The best chapters are those on the neoconservatives, the figures with whom Continetti most sympathizes. He explains their migration from left to right very well. They started out in some cases as social democrats or anti-Stalinist Marxists—in the ideological line of succession from Leon Trotsky—and in other cases as Cold War liberals and Democrats. What reoriented them was the radicalism of the New Left that arose in the 1960s and ’70s. As the left became violent, anti-American, and culturally revolutionary, these journalists, scholars, and policymakers moved right, or at least into the pages of right-leaning magazines.
The neoconservatives exemplified a liberal conservatism that was not libertarian conservatism. They gave only “two cheers for capitalism,” but not because they believed in some other historical or philosophical economic ideal. They accepted the New Deal welfare state and subscribed to the foreign policy of anti-communist liberals like Harry Truman. At their best, as in some of the essays of Irving Kristol, they displayed a Tocquevillian sensibility and a keen awareness of the discontents of modern life. The neoconservatives also contributed a new emphasis on social science, as exemplified in the pages of The Public Interest, a journal Kristol created.
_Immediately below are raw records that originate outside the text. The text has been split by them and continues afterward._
-- ==== Sys2Proof/Tests/Slice0.lean ====
section
/-! SUPPORT. Tests: words of the manual decoded, ill-formed terms refused, single steps with results worked out by hand from the
rules, and a state for the hypotheses of each statement. -/

namespace Sys2Proof.Tests

open Sys2Proof Sys2Proof.Machine Sys2Proof.Claims

set_option Elab.async false

/-! Helpers. -/

/-- A state in which flight 0 of core 0 issues an instruction next. -/
def placed (i : Instr) : State :=
  match encode i with
  | w :: rest => State.reset.install w (rest.headD 0)
  | [] => State.reset

/-- The placed flight, changed. -/
def tweak (s : State) (g : Flight → Flight) : State := s.modFlight 0 g

/-- The placed flight with some general registers (register, lane, value). -/
def regs (s : State) (ws : List (Nat × Nat × Word)) : State := tweak s (fun f => f.setGs ws)

/-- The placed flight with a mask of live lanes. -/
def lanes (s : State) (m : Mask) : State := tweak s (fun f => { f with threads := m, a := { f.a with mask := m } })

/-- The placed launch, changed. -/
def relaunch (s : State) (g : Launch → Launch) : State := s.modLaunch 0 g

/-- Context 0 with a page of 2 MiB at virtual address 0, in device memory from 0x200000, handle 1 over its first 64 KiB with every
permission, handle 2 the same in host space, and handle 3 of size 0. -/
def mapped (s : State) : State :=
  { s with
    mem := putWords (putWords (putWords (putWords (putWords (putWords s.mem 0x2000 [0x4001, 0, 0, 0]) 0x4000 [0x6001, 0, 0, 0]) 0x6000
      [0x20003F, 0, 0x44000, 0]) 0x8020 [0, 0, 0x10000, 0, 0x8000000E]) 0x8040 [0, 0, 0x10000, 0, 0x8000000F]) 0x8060
      [0, 0, 0, 0, 0x8000000E]
    ctxs := Tbl.put s.ctxs 0 { EngineCtx.reset with valid := true, root := 0x2000, hbase := 0x8000, tbase := 0xA000, pbase := 0xC000 } }

/-- Whether an instruction issues from flight 0 with a lane that acts, and a test holds of what it finds there. -/
def sees (s : State) (i : Instr) (b : Bool) (p : State → Flight → Launch → Clause → Bool) : Bool :=
  match s.flight 0 with
  | none => false
  | some f =>
    match Tbl.find s.launches f.launch.toNat with
    | none => false
    | some la =>
      match (f.slot b).clause with
      | none => false
      | some c =>
        decide (s.cur = { flight := 0, slotB := b }) && (s.ready 0 f b i && (decide (∀ r ∈ i.use.gr ++ i.use.gw, r < f.allot) &&
          (i.allowed f.kind && (decide ((f.slot b).replay.isSome = true ∨ hazard f b i = false) && (decide (f.acting b c ≠ 0) &&
            (decide (∀ l ∈ lanesOf (f.acting b c), admitCause (f.begun b c) i l = none) && (decide (s.hole = false) && p s f la c)))))))

/-- In a state, an instruction issues from flight 0, and the further hypotheses of a statement hold of what it finds there. -/
def Seen (s : State) (i : Instr) (b : Bool) (p : State → Flight → Launch → Clause → Prop) : Prop :=
  ∃ f la c, Issues s i 0 b f la c ∧ p s f la c

theorem Seen.of {s : State} {i : Instr} {b : Bool} {p : State → Flight → Launch → Clause → Prop}
    [h : ∀ s f la c, Decidable (p s f la c)] (w : sees s i b (fun s f la c => decide (p s f la c)) = true) : Seen s i b p := by
  unfold sees at w
  split at w
  · cases w
  · rename_i f hf
    split at w
    · cases w
    · rename_i la hl
      split at w
      · cases w
      · rename_i c hc
        simp only [Bool.and_eq_true, decide_eq_true_eq] at w
        obtain ⟨w1, w2, w3, w4, w5, w6, w7, w8, w9⟩ := w
        exact ⟨f, la, c, ⟨w1, hf, hl, hc, w2, w3, w4, w5, w6, w7, w8⟩, w9⟩

theorem Seen.imp {s : State} {i : Instr} {b : Bool} {p q : State → Flight → Launch → Clause → Prop} (w : Seen s i b p)
    (k : ∀ f la c, Issues s i 0 b f la c → p s f la c → q s f la c) : Seen s i b q := by
  obtain ⟨f, la, c, x, y⟩ := w
  exact ⟨f, la, c, x, k f la c x y⟩

/-- Every access of a list of checks is allowed, as a test. -/
def okAll {α β : Type} (rs : List (Nat × Except α β)) : Bool := rs.all (fun r => r.2.toOption.isSome)

theorem allAllowed_of_okAll {α β : Type} {rs : List (Nat × Except α β)} (h : okAll rs = true) : allAllowed rs := by
  intro r hr
  have h1 := List.all_eq_true.mp h r hr
  cases hx : r.2 with
  | ok x => exact ⟨x, rfl⟩
  | error d => rw [hx] at h1; cases h1

/-- Whether an instruction gives a next state of which a test holds. -/
def nextIs (o : Outcome State) (p : State → Bool) : Bool :=
  match o with
  | .next t => p t
  | _ => false

/-- Whether flight 0 stands after an instruction, and a test holds of it. -/
def flightIs (o : Outcome State) (p : Flight → Bool) : Bool := nextIs o (fun t => (t.flight 0).elim false p)

/-- What the pending instruction of flight 0 still has to do. -/
def pendingIs (o : Outcome State) (p : PendAct → Bool) : Bool :=
  flightIs o (fun f => match f.pending with
    | x :: _ => p x.act
    | [] => false)

/-- Whether two words are read as an instruction. -/
def readsAs (w x : Word) (i : Instr) : Bool :=
  match decode w x with
  | .ok j => decide (j = i)
  | .error _ => false

/-- Whether two words are refused for a reason. -/
def refusedAs (w x : Word) (r : Reject) : Bool :=
  match decode w x with
  | .ok _ => false
  | .error e => decide (e = r)

/-! Words that the manual writes out, decoded (its examples and programs). -/

theorem test_words_int : readsAs 0x08038206 0x08000000 (.imad 7 2 3 false 4) ∧ readsAs 0x05410204 0 (.iaddi 2 2 4) := by
  decide +kernel

theorem test_words_float : readsAs 0x180B942A 0x2C000000 (.ffma 23 20 21 false 22 .rne) ∧
    readsAs 0x1003060A 0 (.fadd 6 6 5 false) := by decide +kernel

theorem test_words_compare : readsAs 0x20050206 0 (.icmpI 1 .lt 2 3) := by decide +kernel

theorem test_words_convert : readsAs 0x31480F01 0 (.fsinr 16 15 1) ∧ readsAs 0x334B9700 0 (.f2bf 23 23 0) := by
  decide +kernel

theorem test_words_move : readsAs 0x50448000 0 (.movi 9 0) := by decide +kernel

theorem test_words_memory : readsAs 0x68028201 0x00C80010 (.ld 5 2 false 1 3 .weak .w32 16) ∧
    readsAs 0x68420A00 0x01FBFFF8 (.st 4 10 false 0 7 .rel .w64 (-8)) ∧ readsAs 0x69020200 0x00080005 (.ldp 4 2 0 .w32 5) ∧
    readsAs 0x60000000 0 .fenceAcq ∧ readsAs 0x60400000 0 .fenceRel ∧ readsAs 0x60800000 0 .fenceAr := by decide +kernel

theorem test_words_atomic : readsAs 0x78030311 0x00980008 (.atom 6 3 .minI 1 2 .strong false 8) ∧
    readsAs 0x78430331 0x00981C08 (.acas 3 6 3 1 2 .strong false 7 8) ∧ readsAs 0x704A0000 0 (.astat 20 0) := by decide +kernel

theorem test_words_matrix : readsAs 0x88100000 0x01021050 (.mma 32 false false 0 1 2 4 5) ∧
    readsAs 0x80450010 0 (.midle 10 true 0) := by decide +kernel

theorem test_words_lanes : readsAs 0x90018201 0 (.swz 3 2 1) ∧ readsAs 0x91038608 0 (.scan 7 6 true .add) ∧
    readsAs 0x98048400 0x0A000000 (.expand 9 4 false 0 0 5 0) ∧ readsAs 0x98450000 0x20000000 (.enext 10 false 0 0 2) ∧
    readsAs 0x990A0410 0x0A824000 (.xmerge 20 4 true 0 5 4 1 2) := by decide +kernel

theorem test_words_engine : readsAs 0xA8000400 0x24E00000 (.spawn 2 4 0 1 7) ∧ readsAs 0xAA000610 0x40000000 (.ftest 4 6 true 0) ∧
    readsAs 0xA9440202 0x01800000 (.cqry 8 2 2 6 0 0) := by decide +kernel

theorem test_words_sync : readsAs 0xB0000005 0 (.barSync 5) ∧ readsAs 0xB0420007 0 (.barArv 4 7) ∧
    readsAs 0xB0800407 0 (.barWait 4 7) ∧ readsAs 0xB0C00005 0 (.joinGal 5) ∧ readsAs 0xB8400000 0x00005040 (.barSyncn 5 64) ∧
    readsAs 0xB1438600 0 (.landWait 7 6) ∧ readsAs 0xB944840A 0x30000000 (.bestOffer 3 9 4 5 false) ∧
    readsAs 0xB1C49500 0 (.bestInval 9 21 false) ∧ readsAs 0xB18A0000 0 (.bestTake 20 false) ∧
    readsAs 0xB2000300 0 (.specMark 3) ∧ readsAs 0xB2800000 0 .specBack ∧ readsAs 0xB2C40206 0 (.rng 8 2 3 false) ∧
    readsAs 0xB3050000 0 (.gtime 10 false) := by decide +kernel

theorem test_words_system : readsAs 0xC00C0018 0 (.grow 3 12) ∧ readsAs 0xC0400006 0 (.shrink 6) ∧
    readsAs 0xC0828000 0 (.csrr 5 0) ∧ readsAs 0xC1000100 0 (.halt 1) ∧ readsAs 0xC1400300 0 (.eret 3) ∧
    readsAs 0xC181040C 0 (.tlbi 2 4 6) ∧ readsAs 0xC1C00200 0 (.faultack 2) := by decide +kernel

/-- Reserved encodings: class 15, a function with no instruction, and a field that an instruction does not use (R45, R55). -/
theorem test_refused_words : refusedAs 0xF0000000 0 .classF ∧ refusedAs 0xD0000000 0 .noFunction ∧
    refusedAs 0x60000001 0 .badField := by decide +kernel

/-! One ill-formed term for each check of the fields. -/

theorem test_wf_int : (Instr.bfe 1 2 false false 0 0).wf = false ∧ (Instr.bfe 1 2 false false 8 25).wf = false ∧
    (Instr.bfi 1 2 3 false 0 0).wf = false ∧ (Instr.bfi 1 2 3 false 16 17).wf = false ∧ (Instr.iadd64 1 2 4 false).wf = false ∧
    (Instr.iadd64 2 3 4 false).wf = false ∧ (Instr.iadd64 2 4 125 false).wf = false ∧ (Instr.imulwI 126 2 4 false).wf = false ∧
    (Instr.imulwN 3 2 4 false).wf = false := by decide

theorem test_wf_compare : (Instr.icmpI 1 .num 2 3).wf = false ∧ (Instr.icmpN 1 .nan 2 3).wf = false ∧
    (Instr.icmpiI 1 .num 2 3).wf = false := by decide

theorem test_wf_convert : (Instr.cvtn 1 2 0 3 false 0x0090).wf = false ∧ (Instr.cvtn 1 2 0 3 true 0x0739).wf = false ∧
    (Instr.cvtn 1 124 0 3 false 0x0739).wf = false ∧ (Instr.unpn 120 2 0 3 true 0x0115).wf = false ∧
    (Instr.unpn 1 2 0 3 false 0x0001).wf = false := by decide

theorem test_wf_special : (Instr.srd 1 21).wf = false ∧ (Instr.swr 1 12).wf = false ∧ (Instr.swr 1 17).wf = false := by decide

theorem test_wf_memory : (Instr.ld 1 2 false 0 1 .rel .w32 0).wf = false ∧ (Instr.ld 124 2 false 0 1 .weak .w128 0).wf = false ∧
    (Instr.st 1 2 false 0 1 .acq .w32 0).wf = false ∧ (Instr.st 1 2 false 0 1 .weak .s16 0).wf = false ∧
    (Instr.st 126 2 false 0 1 .weak .w64 0).wf = false ∧ (Instr.lds 1 2 0 1 false 1 .w32 0).wf = false ∧
    (Instr.lds 125 2 0 1 false 0 .w128 0).wf = false ∧ (Instr.sts 1 2 0 1 false 2 .w32 0).wf = false ∧
    (Instr.sts 1 2 0 1 false 0 .s8 0).wf = false ∧ (Instr.sts 126 2 0 1 false 0 .w64 0).wf = false ∧
    (Instr.ldp 1 2 0 .z8 0).wf = false ∧ (Instr.ldp 126 2 0 .w64 0).wf = false ∧ (Instr.stp 1 2 0 .z16 0).wf = false ∧
    (Instr.stp 124 2 0 .w128 0).wf = false ∧ (Instr.gfetch 127 false 0 1 2 3).wf = false ∧
    (Instr.copyl 1 2 .b4 0 1 1 false 1 1 0).wf = false := by decide

theorem test_wf_atomic : (Instr.atom 2 3 .add 0 1 .weak false 0).wf = false ∧ (Instr.atom 3 2 .add 0 1 .strong true 0).wf = false ∧
    (Instr.atom 2 3 .fadd 0 1 .strong true 0).wf = false ∧ (Instr.acas 1 2 3 0 1 .weak false 4 0).wf = false ∧
    (Instr.acas 1 3 2 0 1 .strong true 4 0).wf = false ∧ (Instr.acas 1 2 3 0 1 .strong true 5 0).wf = false ∧
    (Instr.dcas 1 2 3 0 1 1 4 .weak).wf = false ∧ (Instr.dcas 1 124 3 0 1 1 4 .strong).wf = false ∧
    (Instr.amove 2 3 false 0 1 1 4 .weak).wf = false ∧ (Instr.amove 3 2 true 0 1 1 4 .strong).wf = false := by decide

theorem test_wf_matrix : (Instr.mzero 96 0).wf = false ∧ (Instr.mma 96 false false 0 1 1 1 2).wf = false ∧
    (Instr.mmas 96 false false false 0 1 1 1 2).wf = false ∧ (Instr.mmas 8 false false false 0 1 1 63 2).wf = false ∧
    (Instr.mmag 96 false false 0 1 1 1 2).wf = false ∧ (Instr.mstore 96 .f32 0 0 1).wf = false ∧ (Instr.mstore 8 .f32 0 1 1).wf = false ∧
    (Instr.mload 96 .f32 0 0 1).wf = false ∧ (Instr.mload 8 .bf16 0 1 1).wf = false := by decide

theorem test_wf_lanes : (Instr.expand 1 2 true 0 0 3 48).wf = false ∧ (Instr.expand 1 2 false 0 0 3 1).wf = false ∧
    (Instr.xsect 126 2 false 0 3 1 2 3).wf = false ∧ (Instr.xmerge 125 2 false 0 3 1 2 3).wf = false ∧
    (Instr.scaleq 126 2 true 0 0x0739).wf = false ∧ (Instr.scaleq 1 2 false 0 0x0001).wf = false := by decide

theorem test_wf_engine : (Instr.tfetch 124 0 1).wf = false ∧ (Instr.atrPush 1 120 0 0 7 1 1 2).wf = false ∧
    (Instr.atrRet 1 0 0 7 120).wf = false := by decide

theorem test_wf_sync : (Instr.barSync 48).wf = false ∧ (Instr.barArv 1 48).wf = false ∧ (Instr.barWait 1 48).wf = false ∧
    (Instr.joinGal 48).wf = false ∧ (Instr.leaveGal 48).wf = false ∧ (Instr.barInit 48 1).wf = false ∧ (Instr.barInit 1 2049).wf = false ∧
    (Instr.barSyncn 48 1).wf = false ∧ (Instr.barSyncn 1 0).wf = false ∧ (Instr.barSyncn 1 2049).wf = false ∧
    (Instr.bestTake 124 false).wf = false ∧ (Instr.gtime 3 false).wf = false ∧ (Instr.tlwait 1 0 3 0).wf = false ∧
    (Instr.dlSet 127 false).wf = false := by decide

theorem test_wf_system : (Instr.grow 1 0).wf = false ∧ (Instr.grow 1 17).wf = false ∧ (Instr.shrink 0).wf = false ∧ (Instr.shrink 17).wf = false ∧
    (Instr.csrr 1 0x03).wf = false ∧ (Instr.csrw 1 0x00).wf = false ∧ (Instr.tlbi 1 3 4).wf = false ∧ (Instr.tlbi 1 2 127).wf = false := by
  decide

/-! Single steps, with results worked out by hand from the rules. -/

/-- R75: addition wraps. -/
theorem test_iadd_wraps : flightIs (exec (.iadd 1 2 3 false) (regs (placed (.iadd 1 2 3 false)) [(2, 0, 0xFFFFFFFF), (3, 0, 2)]))
    (fun f => decide (f.g 0 1 = 1)) = true := by decide +kernel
Continetti covers well-known neoconservatives like the Cold War hawks Henry “Scoop” Jackson, a Democratic senator, and the political scientist Jeane Kirkpatrick. His book is particularly helpful, however, in noting the contributions of some lesser-known neoconservatives, such as Erwin Glikes, the Basic Books editor who shepherded to press Allan Bloom’s The Closing of the American Mind and Francis Fukuyama’s The End of History and the Last Man.
The same era that gave rise to the neoconservatives also saw the emergence of a populist “New Right,” as it was known at the time. Christian conservatives troubled by the New Left’s hostility to the family and religious institutions became more active in politics. The organizational mastermind Paul Weyrich, who also helped to establish the Heritage Foundation, urged Jerry Falwell to launch the Moral Majority (whose name Weyrich supplied). Also connected to the New Right, and in direct opposition to the neoconservatives, were a set of right-wing intellectuals who adopted the label “paleoconservatives” in the 1980s.
Continetti does not look very closely into the New Right, Christian conservatism, and paleoconservatism, however. He says nothing about how a cantankerous populist braintrust formed around Chronicles magazine beginning in the mid-1980s. Richard John Neuhaus features in Continetti’s narrative, but the story of how First Things was born from an acrimonious split between Neuhaus and the Rockford Institute (the publisher of Chronicles) does not make the cut. And Continetti pays little attention to debates among Christian conservatives in the years after the Reagan administration: There is no mention here of the “End of Democracy?” controversy in the pages of this journal during the Bill Clinton era, and the cultural impact of Rod Dreher’s “Benedict Option” likewise escapes his notice.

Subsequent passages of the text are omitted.